After he receives a message from a friend from beyond the grave, Constantine sets off to find his friend’s daughter Liv who is living a normal, if unspectacular life. But she wields a powerful sixth sense she does not understand, and she’s being hunted by a cabal of evil, the Brujería, capitalizing on a “Rising Darkness” where malevolent magic grows more powerful each day. Constantine, together with best mate Chas who is struggling with a power of his own, task themselves with protecting her. During this time, Constantine meets his guardian angel Manny, who has been ordered by heaven to watch over him, for the first time.
Unable to handle the pressure of facing the Brujería, Liv skips town, but not without leaving a gift: a map that plots out where the Rising Darkness is at its most concentrated. (Behind the scenes, actress Lucy Griffiths was unable to commit to a full season’s worth TV.)
Not long after Liv leaves, Constantine meets Zed Martin, an artist blessed (or cursed) with clairsentience. Stubborn and hot headed, she forces her way into his and Chas’ operation after helping John solve a mystery in a small mining town in Pennsylvania.
In the series’ third episode, Constantine encounters his greatest rival, the voodoo priest and crime lord Papa Midnite. Possessing a cursed record that has the devil’s voice, Midnite hopes to use it to bargain for his soul but is stopped by Constantine and swears revenge.
Throughout the show Constantine, Zed, and Chas find themselves from New Orleans to Mexico City to Brooklyn, making friends — like Detective Jim Corrigan, destined to become The Spectre had the series continued — and enemies, like the demon Pazuzu and the villainous super mage Felix Faust. John is also reacquainted with old friends from his past, all of whom were involved in Newcastle and dealing with the repercussions of that night in their own way.
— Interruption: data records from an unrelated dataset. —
-- ==== Sys2Proof/Certificates/Slice0/Obligations.lean ====
section
/-! DEFINITION. The statements for the provers. -/

open Sys2Proof Sys2Proof.Machine

/-- For every state whose queue begins with a command, step is exec of that command on the state
with the rest of the queue. -/
def Obligations.StepRunsFront : Prop :=
  ∀ (s : State) (c : Instr) (rest : List Instr), s.pending = c :: rest →
    step s = exec c { s with pending := rest }

/-- No command but AUX_POWER_ON lets the time base fall, and AUX_POWER_ON sets it to 0. On an empty
queue a step advances it by one tick and changes nothing else: that an idle step is a tick is
the model's choice (assumption log 2). -/
def Obligations.TimeBase : Prop :=
  (∀ (s : State), s.pending = [] → ∃ u, step s = .next u ∧ u.time = s.time + 1 ∧ Keeps [.time] s u) ∧
  (∀ (s u : State) (c : Instr), c ≠ .auxPowerOn → exec c s = .next u → s.time ≤ u.time) ∧
  (∀ (s : State), Gives .auxPowerOn s (fun u => u.time = 0))

/-- From every state a step answers a next state: no command ends in a machine fault, and every
command has its meaning. -/
def Obligations.StepNeverStops : Prop :=
  ∀ (s : State), ∃ u, step s = .next u

/-- If module memory and the written part of host memory list their addresses strictly rising, they
do so after every step, whatever command it runs. -/
def Obligations.MemoryFormKept : Prop :=
  ∀ (s u : State), s.memOk → step s = .next u → u.memOk

/-- After reset no byte of memory is listed, no command waits, the memory form holds, and the
registers in the list, each with its address, stride, number and value, read as their tables
give. -/
def Obligations.ResetState : Prop :=
  State.reset.memOk ∧ State.reset.mem = [] ∧ State.reset.pending = [] ∧
  (∀ p ∈ ([(0x7F0000000000, 0x1000, 64, 0x0), (0x7F0000000004, 0x1000, 64, 0xFFFF),
        (0x7F0000000010, 0x1000, 64, 0x32), (0x7F000000001C, 0x1000, 64, 0x40),
        (0x7F0000100004, 0x10000, 64, 0x0), (0x7F0000100010, 0x10000, 64, 0x7F),
        (0x7F0000100020, 0x10000, 64, 0x0), (0x7F0000100044, 0x10000, 64, 0x640040),
        (0x7F0001000004, 0x1000, 4096, 0x0), (0x7F0001000040, 0x1000, 4096, 0x400),
        (0x7F0002000008, 0x100000, 12, 0x40), (0x7F0002000040, 0x100000, 12, 0x18),
        (0x7F0002000048, 0x100000, 12, 0x640100), (0x7F0003000008, 0x10000, 16, 0x10040),
        (0x7F0004000000, 0x10000, 14, 0x0), (0x7F0004000004, 0x10000, 16, 0x401001),
        (0x7F0004100014, 0x0, 1, 0xFA), (0x7F0004100024, 0x0, 1, 0x3E81F40),
        (0x7F0004110000, 0x4, 64, 0x0), (0x7F0005001004, 0x0, 1, 0x1000),
        (0x7F0006000004, 0x0, 1, 0x20000), (0x7F0007000018, 0x0, 1, 0x100000),
        (0x7F000700001C, 0x0, 1, 0x7D0), (0x7F0007000024, 0x0, 1, 0x3020064),
        (0x7F000710001C, 0x0, 1, 0xA00), (0x7F0007100010, 0x4, 2, 0x831),
        (0x7F0007100018, 0x0, 1, 0x625), (0x7F0008000000, 0x10000, 64, 0x0),
        (0x7F0009000008, 0x0, 1, 0x190), (0x7F0009000018, 0x4, 2, 0x5DC),
        (0x7F0009010010, 0x0, 1, 0x6400), (0x7F0009010014, 0x0, 1, 0x40064),
        (0x7F0009010040, 0x4, 12, 0x40), (0x7F0009020008, 0x0, 1, 0x0),
        (0x7F0009020010, 0x0, 1, 0x101), (0x7F0009020014, 0x0, 1, 0x19005DC),
        (0x7F00090200C0, 0x0, 1, 0x0), (0x7F000A000008, 0x1000, 1024, 0x0),
        (0x7F000A000010, 0x1000, 1024, 0x0)] : List (Nat × Nat × Nat × Nat)),
    ∀ n < p.2.2.1, State.reset.regValue (p.1 + n * p.2.1) = p.2.2.2)

/-- A register write completes: to an address outside every block with ST_ADDR_UNMAPPED and no
effect, to QUAY_CE_CFG by the scheduler core with the two fields written, and to
QUAY_SPARE_MAPn by its quay control core with the spare mapped and locked; a locked register
ignores it. -/
def Obligations.QuayRegisterWrites : Prop :=
  (∀ (s : State) (r : Requester) (a v t : Nat), regAt a = none →
    Gives (.registerWrite r a v t) s (fun u => u.resp.status = ST_ADDR_UNMAPPED ∧ u.resp.data = []
    ∧ Keeps [.time, .resp] s u)) ∧
  (∀ (s : State) (q v t : Nat), q < 64 → s.underReset q = false →
    Gives (.registerWrite .scheduler (0x7F0000100044 + q * 0x10000) v t) s (fun u => (u.quay q).ceCap = BitVec.ofNat 16 v
    ∧ (u.quay q).ceLeakMs = BitVec.ofNat 16 (v % 2 ^ 32 / 2 ^ 16) ∧ OnlyAt s.quays u.quays q
    ∧ u.resp.status = 0 ∧ Keeps [.time, .resp, .quays] s u)) ∧
  (∀ (s : State) (q n v : Nat), q < 64 → n < 4 → s.underReset q = false →
    (Table.getD (s.quay q).spares n SpareMap.reset).locked = false →
    Gives (.quaySpareMapWrite (.quayCore q) q n v) s (fun u => Table.find (u.quay q).spares n = some { inUse := bit v 31, replaced := BitVec.ofNat 7 v, locked := true }
    ∧ OnlyAt (s.quay q).spares (u.quay q).spares n ∧ OnlyAt s.quays u.quays q ∧ Keeps [.quays] s u)) ∧
  (∀ (s : State) (r : Requester) (q n v : Nat),
    (Table.getD (s.quay q).spares n SpareMap.reset).locked = true →
    Gives (.quaySpareMapWrite r q n v) s (fun u => u = s))

/-- The end of a window gives PACE_CUR, PACE_MINMAX and the measured supply; a prediction gives
PACE_PRED; a STEP is clamped to 10 to 70; ISSUE_N is written by the power-management core
alone; CLR_MINMAX gives PACE_MINMAX its reset values; each leaves the other quays alone. -/
def Obligations.PaceCommands : Prop :=
  (∀ (s : State) (q cur mv t : Nat), q < 64 → (s.quay q).inService = true → (s.quay q).parked = false →
    Gives (.paceWindowEnd q cur mv t) s (fun u => (u.quay q).pace.valid = true
    ∧ (u.quay q).pace.cur = BitVec.ofNat 16 cur ∧ (u.quay q).pace.vmeas = BitVec.ofNat 10 mv
    ∧ (u.quay q).pace.max.toNat = max (s.quay q).pace.max.toNat (cur % 2 ^ 16)
    ∧ (u.quay q).pace.min.toNat = min (s.quay q).pace.min.toNat (cur % 2 ^ 16) ∧ OnlyAt s.quays u.quays q
    ∧ Keeps [.time, .quays, .events, .trace] s u)) ∧
  (∀ (s : State) (q : Nat), s.coreRuns 65 = true →
    Gives (.pacePredUpdate q) s (fun u => (u.quay q).pace.pred = BitVec.ofNat 16 (pacePred (Config.paceTrim q).toNat (s.quay q).pace.vmeas.toNat ((Table.getD s.thermal.nodes q ThermNode.reset).temp * 16 / 1000000000))
    ∧ OnlyAt s.quays u.quays q ∧ Keeps [.quays] s u)) ∧
  (∀ (s : State) (q v : Nat),
    Gives (.paceVsetStepWrite .power q v) s (fun u => (u.quay q).pace.step.toNat = max 10 (min 70 (v % 128))
    ∧ ((u.quay q).pace.vsetClamped = ((s.quay q).pace.vsetClamped || decide (v % 128 < 10 ∨ 70 < v % 128)))
    ∧ OnlyAt s.quays u.quays q ∧ Keeps [.quays, .trace] s u)) ∧
  (∀ (s : State) (q t : Nat), (s.quay q).pace.stageTarget = none →
    Gives (.supplySettled q t) s (fun u => (u.quay q).pace.slewing = false
    ∧ (u.quay q).pace.step = (s.quay q).pace.step ∧ OnlyAt s.quays u.quays q ∧ Keeps [.time, .quays] s u)) ∧
  (∀ (s : State) (q v : Nat),
    Gives (.paceIssueWrite .power q v) s (fun u => (u.quay q).pace.issueN = BitVec.ofNat 7 v
    ∧ OnlyAt s.quays u.quays q ∧ Keeps [.quays] s u)) ∧
  (∀ (s : State) (r : Requester) (q v : Nat), r ≠ .power → Gives (.paceIssueWrite r q v) s (fun u => u = s)) ∧
  (∀ (s : State) (q v : Nat), v % 2 = 1 → Gives (.clrMinmax q v) s (fun u => (u.quay q).pace.max = 0
    ∧ (u.quay q).pace.min = 0xFFFF#16 ∧ OnlyAt s.quays u.quays q ∧ Keeps [.quays] s u))

/-- PARK of a quay that holds no work parks it, ends VALID and loses every byte of its tile memories
and no other byte; UNPARK clears PARK and begins the return; UNPARK_READY makes the quay ready
for dispatch; REFCLK_LOST moves the time base to the ring reference. -/
def Obligations.ParkAndReference : Prop :=
  (∀ (s : State) (q t : Nat), q < 64 → (s.quay q).parked = false →
    s.heldTiles.all (fun k => k / 64 != q) = true →
    Gives (.park .power q t) s (fun u => (u.quay q).pace.park = true ∧ (u.quay q).parked = true
    ∧ (u.quay q).pace.valid = false ∧ Mem.readBytes u.mem (tileBase (64 * q)) 1 = none
    ∧ Mem.readBytes u.mem (tileBase (64 * q + 63) + 0x37FFF) 1 = none
    ∧ SameOutside s.mem u.mem (tileBase (64 * q)) (tileBase (64 * q + 64)) ∧ OnlyAt s.quays u.quays q
    ∧ Keeps [.time, .mem, .quays, .tiles, .trace] s u)) ∧
  (∀ (s : State) (q t : Nat), (s.quay q).pace.park = true →
    Gives (.unpark .power q t) s (fun u => (u.quay q).pace.park = false ∧ (u.quay q).pace.unparking = true
    ∧ OnlyAt s.quays u.quays q ∧ Keeps [.time, .quays] s u)) ∧
  (∀ (s : State) (q t : Nat), (s.quay q).pace.unparking = true → s.graph.graphs = [] →
    Gives (.unparkReady q t) s (fun u => (u.quay q).pace.unparking = false ∧ (u.quay q).parked = false
    ∧ OnlyAt s.quays u.quays q ∧ Keeps [.time, .quays, .trace] s u)) ∧
  (∀ (s : State) (t : Nat), s.onRing = false → Gives (.refclkLost t) s (fun u => u.onRing = true
    ∧ u.refclkFailSeen = true ∧ (s.bring.waking = true → u.bring.refLost = true)
    ∧ Keeps [.time, .onRing, .refclkFailSeen, .bring, .events, .trace] s u))

/-- START of an idle tile whose pending set passes checks 1 to 5 is held for the resident set, of a
running one keeps the pending set, and with one already waiting sets START_LOST; STOP stops an
idle tile and moves a running one to STOPPING; RESUME of a tile stopped from IDLE with no
record leaves STOPPED; ABORT moves a running tile to ABORTING; SC_END ends the scalar core;
DC_INV leaves only locked lines, each marked. -/
def Obligations.TileControl : Prop :=
  (∀ (s : State) (t : Nat), (s.tile t).mode = .idle → (s.tile t).fetchBusy = false →
    (s.tile t).pendValid = false → (s.tile t).prefetch = .none → descHeadCheck (s.tile t).pend = none →
    Gives (.tileStart (.quayCore (t / 64)) t) s (fun u => (u.tile t).startHeld = true
    ∧ (u.tile t).pendValid = true ∧ (u.tile t).cfgPend = (s.tile t).cfgPend ∧ OnlyAt s.tiles u.tiles t
    ∧ Keeps [.tiles, .trace] s u)) ∧
  (∀ (s : State) (t : Nat), (s.tile t).mode = .running → (s.tile t).fetchBusy = false →
    (s.tile t).pendValid = false →
    Gives (.tileStart (.quayCore (t / 64)) t) s (fun u => (u.tile t).pendValid = true
    ∧ (u.tile t).mode = .running ∧ OnlyAt s.tiles u.tiles t ∧ Keeps [.tiles] s u)) ∧
  (∀ (s : State) (t : Nat), (s.tile t).fetchBusy = false → (s.tile t).pendValid = true →
    Gives (.tileStart (.quayCore (t / 64)) t) s (fun u => (u.tile t).startLost = true
    ∧ (u.tile t).cfgPend = (s.tile t).cfgPend ∧ OnlyAt s.tiles u.tiles t
    ∧ Keeps [.tiles, .events, .trace] s u)) ∧
  (∀ (s : State) (t : Nat), (s.tile t).mode = .idle →
    Gives (.tileStop (.quayCore (t / 64)) t) s (fun u => (u.tile t).mode = .stopped
    ∧ (u.tile t).fromIdle = true ∧ OnlyAt s.tiles u.tiles t ∧ Keeps [.tiles] s u)) ∧
  (∀ (s : State) (t : Nat), (s.tile t).mode = .running → (s.tile t).active = true →
    Gives (.tileStop (.quayCore (t / 64)) t) s (fun u => (u.tile t).mode = .stopping
    ∧ OnlyAt s.tiles u.tiles t ∧ Keeps [.tiles] s u)) ∧
  (∀ (s : State) (t : Nat), (s.tile t).mode = .stopped → (s.tile t).active = false →
    (s.tile t).pendValid = false → bit (s.tile t).preRec.toNat 56 = false →
    Gives (.tileResume (.quayCore (t / 64)) t) s (fun u => (u.tile t).mode = .idle
    ∧ OnlyAt s.tiles u.tiles t ∧ Keeps [.tiles] s u)) ∧
  (∀ (s : State) (t : Nat), (s.tile t).mode = .stopped → (s.tile t).active = true →
    Gives (.tileResume (.quayCore (t / 64)) t) s (fun u => (u.tile t).mode = .running
    ∧ (u.tile t).atPoint = false ∧ OnlyAt s.tiles u.tiles t ∧ Keeps [.tiles] s u)) ∧
  (∀ (s : State) (t : Nat), (s.tile t).mode = .running → s.sync.objs = [] →
    Gives (.tileAbort (.quayCore (t / 64)) t) s (fun u => (u.tile t).mode = .aborting
    ∧ (u.tile t).as.ended = true ∧ (u.tile t).xs.ended = true ∧ (u.tile t).dqs = []
    ∧ (u.tile t).sc.state ≠ 1 ∧ (u.tile t).dmas = (s.tile t).dmas ∧ OnlyAt s.tiles u.tiles t
    ∧ Keeps [.tiles, .sync] s u)) ∧
  (∀ (s : State) (t : Nat), (s.tile t).sc.state = 1 →
    Gives (.scEnd (.scalar t) t) s (fun u => (u.tile t).sc.state = 2
    ∧ (u.tile t).sc.regs = (s.tile t).sc.regs ∧ OnlyAt s.tiles u.tiles t ∧ Keeps [.tiles] s u)) ∧
  (∀ (s : State) (t : Nat),
    Gives (.dcInv (.quayCore (t / 64)) t) s (fun u => ((u.tile t).cache.all (fun l => (l.lockAct || l.lockPend) && l.inval)) = true
    ∧ (u.tile t).cache.length ≤ (s.tile t).cache.length ∧ OnlyAt s.tiles u.tiles t ∧ Keeps [.tiles] s u))

/-- A write of TILE_CTRL, TILE_CFG_PEND, TILE_DESC_FETCH, TILE_PRE_REC, TILE_TECn or TILE_FENCE by
any requester but the quay control core of the tile's quay and the tile's own scalar core
changes no tile and no memory, completes with ST_TILE_REG_DENIED, and an event is pending. -/
def Obligations.TileOwnersOnly : Prop :=
  ∀ (s : State) (r : Requester) (t w v : Nat) (c : Instr), ownsTile r t = false →
    c ∈ [.tileStart r t, .tileStop r t, .tileResume r t, .tileAbort r t, .scEnd r t, .dcInv r t, .cfgPendWrite r t w v,
      .fetch r t, .fetchStart r t, .preRecWrite r t w v, .tecSignalWrite r t w, .tileFence r t] →
    Gives c s (fun u => u.events.entries ≠ [] ∧ u.resp.status = ST_TILE_REG_DENIED ∧ Keeps [.events, .trace, .resp] s u)

/-- A word write changes one word of TILE_CFG_PEND while no descriptor waits there, and of
TILE_PRE_REC while the tile is stopped; FETCH and FETCH_START begin a fetch; a fetch that hits
a cached line replaces the pending set with it; the resident set becomes present or its
failure is kept; TEC SIGNAL adds 1; TILE_FENCE changes nothing, since every earlier store has
taken effect. -/
def Obligations.TileLoads : Prop :=
  (∀ (s : State) (t w v : Nat), w < 64 → (s.tile t).pendValid = false →
    Gives (.cfgPendWrite (.quayCore (t / 64)) t w v) s (fun u => bits (u.tile t).cfgPend.toNat (32 * w) 32 = v % 2 ^ 32
    ∧ bits (u.tile t).cfgPend.toNat 0 (32 * w) = bits (s.tile t).cfgPend.toNat 0 (32 * w)
    ∧ (u.tile t).cfgPend.toNat / 2 ^ (32 * w + 32) = (s.tile t).cfgPend.toNat / 2 ^ (32 * w + 32)
    ∧ OnlyAt s.tiles u.tiles t ∧ Keeps [.tiles] s u)) ∧
  (∀ (s : State) (t w v : Nat), w < 32 → (s.tile t).mode = .stopped →
    Gives (.preRecWrite (.quayCore (t / 64)) t w v) s (fun u => bits (u.tile t).preRec.toNat (32 * w) 32 = v % 2 ^ 32
    ∧ bits (u.tile t).preRec.toNat 0 (32 * w) = bits (s.tile t).preRec.toNat 0 (32 * w)
    ∧ OnlyAt s.tiles u.tiles t ∧ Keeps [.tiles] s u)) ∧
  (∀ (s : State) (t w v : Nat), (s.tile t).mode ≠ .stopped →
    Gives (.preRecWrite (.quayCore (t / 64)) t w v) s (fun u => (u.tile t).cfgWrLost = true
    ∧ (u.tile t).preRec = (s.tile t).preRec ∧ OnlyAt s.tiles u.tiles t ∧ Keeps [.tiles] s u)) ∧
  (∀ (s : State) (t : Nat), (s.tile t).pendValid = false → (s.tile t).fetchBusy = false →
    Gives (.fetch (.quayCore (t / 64)) t) s (fun u => (u.tile t).fetchBusy = true
    ∧ (u.tile t).fetchStart = false ∧ OnlyAt s.tiles u.tiles t ∧ Keeps [.tiles, .trace] s u)) ∧
  (∀ (s : State) (t : Nat), (s.tile t).pendValid = false → (s.tile t).fetchBusy = false →
    Gives (.fetchStart (.quayCore (t / 64)) t) s (fun u => (u.tile t).fetchBusy = true
    ∧ (u.tile t).fetchStart = true ∧ OnlyAt s.tiles u.tiles t ∧ Keeps [.tiles, .trace] s u)) ∧
  (∀ (s : State) (t : Nat) (l : CacheLine), (s.tile t).fetchBusy = true → (s.tile t).fetchStart = false →
    (s.tile t).cache = [l] → l.addr = (s.tile t).descAddr.toNat → l.tenant = (s.tile t).tenant →
    Gives (.descFetchDone t) s (fun u => (u.tile t).cfgPend = l.data ∧ (u.tile t).fetchBusy = false
    ∧ (u.tile t).cfgAct = (s.tile t).cfgAct ∧ OnlyAt s.tiles u.tiles t ∧ Keeps [.tiles, .trace] s u)) ∧
  (∀ (s : State) (t : Nat), (s.tile t).prefetch = .none → (s.tile t).startHeld = false →
    descHeadCheck (s.tile t).pend = none →
    Gives (.residentSetReady t) s (fun u => (u.tile t).prefetch ≠ .none
    ∧ (u.tile t).cfgPend = (s.tile t).cfgPend ∧ (u.tile t).mode = (s.tile t).mode)) ∧
  (∀ (s : State) (t n : Nat), n < 8 → ((s.tile t).tec n).count.toNat < 0xFFFF →
    Gives (.tecSignalWrite (.scalar t) t n) s (fun u => ((u.tile t).tec n).count.toNat = ((s.tile t).tec n).count.toNat + 1
    ∧ OnlyAt (s.tile t).tecs (u.tile t).tecs n ∧ OnlyAt s.tiles u.tiles t ∧ Keeps [.tiles] s u)) ∧
  (∀ (s : State) (t : Nat), Gives (.tileFence (.scalar t) t) s (fun u => u = s))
In the series finale, John, Zed, and Jim Corrigan rescue a young girl from a devil-worshipping serial murderer who has been strangling virgin girls after “marrying” them. Slightly heartbroken that Zed has chosen to be with Jim, Constantine confronts Manny about the Rising Darkness but does not get the answers he seeks.
In the last moments of Constantine, Papa Midnite tries to claim a bounty on John’s head placed by the Brujería. Turns out, it was Manny who placed the bounty and reveals himself to be at the head of the Brujería. But Manny declares the hunt for John off and that he’s “off limits” for now.
The greatest trick the devil ever pulled was convincing the world he did not exist, but how about convincing the world he’s an angel?
It is unknown what Manny’s true intentions were, if he really was an angel or the Devil himself, and why he wanted to kill John Constantine in the first place. Constantine was not picked up by NBC for a second season, and efforts to shop the series to other networks like Netflix, Hulu, or NBC Universal network Syfy proved fruitless.
But John Constantine will return in Arrow. The producers have confirmed that Constantine will have a hand in resurrecting Sara Lance, who will go on to fight as the White Canary in the upcoming Legends of Tomorrow crossover.
In this week’s episode, “Restoration,” Laurel and Thea will bring Sara’s body to Nanda Parbat, the home of Malcolm Merlyn and the League of Assassins. They are in possession of the mythical Lazarus Pit, an enchanted pool that can bring the dead back to life, but if Constantine is supposed to be involved we can guess that the Pit just won’t work the way they want it to.
It’s unlikely that John will get to resolve any unfinished business, be it with Manny, the Brujería, or Astra and Nergal. (Only Matt Ryan is contracted to guest star.) Arrow isn’t his show, but Constantine’s world is firmly in the DC TV universe now. Hell and damnation exists below Star City’s relentless crime and Central City’s gateway to Earth-2 (Man, the DC Universe is kind of fucked up), and that’s where Constantine will forever dwell.
It’s certainly better than being dead.